A Dutch boxer by the name of Bart van Polanen Petel forces two worlds to collide every time his fist meets the punching bag.
Otherwise known as Paintboxer, this creator brings artistry and athleticism together in a way that’s utterly singular. “Fists are my tools for creation,” he writes, but he doesn’t mean that in some abstract, heady way. He means it in a way that’s at once literal and totally unexpected.
Paintboxer brings canvases to life by covering his gloves with paint. He adds depth and dimension with every strike, calculated or otherwise.
His work is what happens when Jackson Pollock, Jaison Cianelli, and Muhammad Ali stand against the ropes together.
And he does not hesitate to identify the inherent aggression of his process.

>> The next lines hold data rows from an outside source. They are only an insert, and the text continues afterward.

-- ==== Sys2Proof/Tests/Slice0.lean ====
section
/-! SUPPORT. The model's own tests. Every expected value is the spec's: the encoding tables of `30_encoding.md` (R40 to
R45) and the vectors of `95_test_vectors.md`. At the end, for every obligation with hypotheses, a state and operands that
meet them. -/

namespace Sys2Proof.Tests

open Sys2Proof.Machine

/-! ### Helpers -/

/-- A system right after reset whose host has put the bytes at `0x100` upwards. -/
def bench (bs : List Byte) : State := { State.reset with mem := Memory.writeBytes [] 0x100 bs }

/-- The host's buffer of the spec's vectors: `n` bytes `0xAA` at `0x100`. -/
def filled (n : Nat) : State := bench (List.replicate n 0xAA)

/-- The response of an outcome. -/
def answerOf : Host.Outcome State Fault Refusal → Option Response
  | .next t => t.rsp
  | .fault _ => none
  | .refused _ => none

/-- The `n` bytes at `0x100` after an outcome, none where nobody wrote. -/
def bytesOf (n : Nat) : Host.Outcome State Fault Refusal → List (Option Byte)
  | .next t => (List.range n).map fun i => Memory.read? t.mem (0x100 + i)
  | .fault _ => []
  | .refused _ => []

/-- The reason an outcome was refused. -/
def refusalOf : Host.Outcome State Fault Refusal → Option Refusal
  | .next _ => none
  | .fault _ => none
  | .refused e => some e

/-! ### WellFormed: an ill-formed command for each check -/

/-- `BASE` of 17 bits on a 16-bit port (R12). -/
theorem test_wf_base_too_wide : Instr.wellFormed 16 (.dec8 0x10000 0) = false := by decide

/-- `CAP` of 17 bits on a 16-bit port (R12). -/
theorem test_wf_cap_too_wide : Instr.wellFormed 16 (.enc8 0 0 0x10000) = false := by decide

/-- A span that ends one byte past the address space (R27). -/
theorem test_wf_wrapping_span : Instr.wellFormed 16 (.dec128 0xFFFF 2) = false := by decide

/-- A span that ends exactly at the end of the address space, and an empty one (R26, R27). -/
theorem test_wf_accepts : Instr.wellFormed 16 (.dec128 0xFFFF 1) = true ∧ Instr.wellFormed 16 (.enc8 0 0 0) = true ∧
    Instr.wellFormed 16 (.gath 0) = true := by decide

“If life is ultimately a Darwinian struggle for survival,” he explained to Lost at E Minor, “then boxing at least has the virtue of being open about it. Inspired by its primal nature, I pay tribute. Instead of crushing bones and shattering teeth, I use my fists to create.” Fittingly, he refers to his style as “pugilistic expressionism.”
“What remains,” he continues, “is an echo of the beast within.”
In this artist’s case, the process is as telling as the outcome.
He explored those methods further with the creation of “Project Phosphorescence.”
Bart van Polanen Petel’s work occupies the space between movement and stasis — anger and release. It’s the visual product of invisible aggression.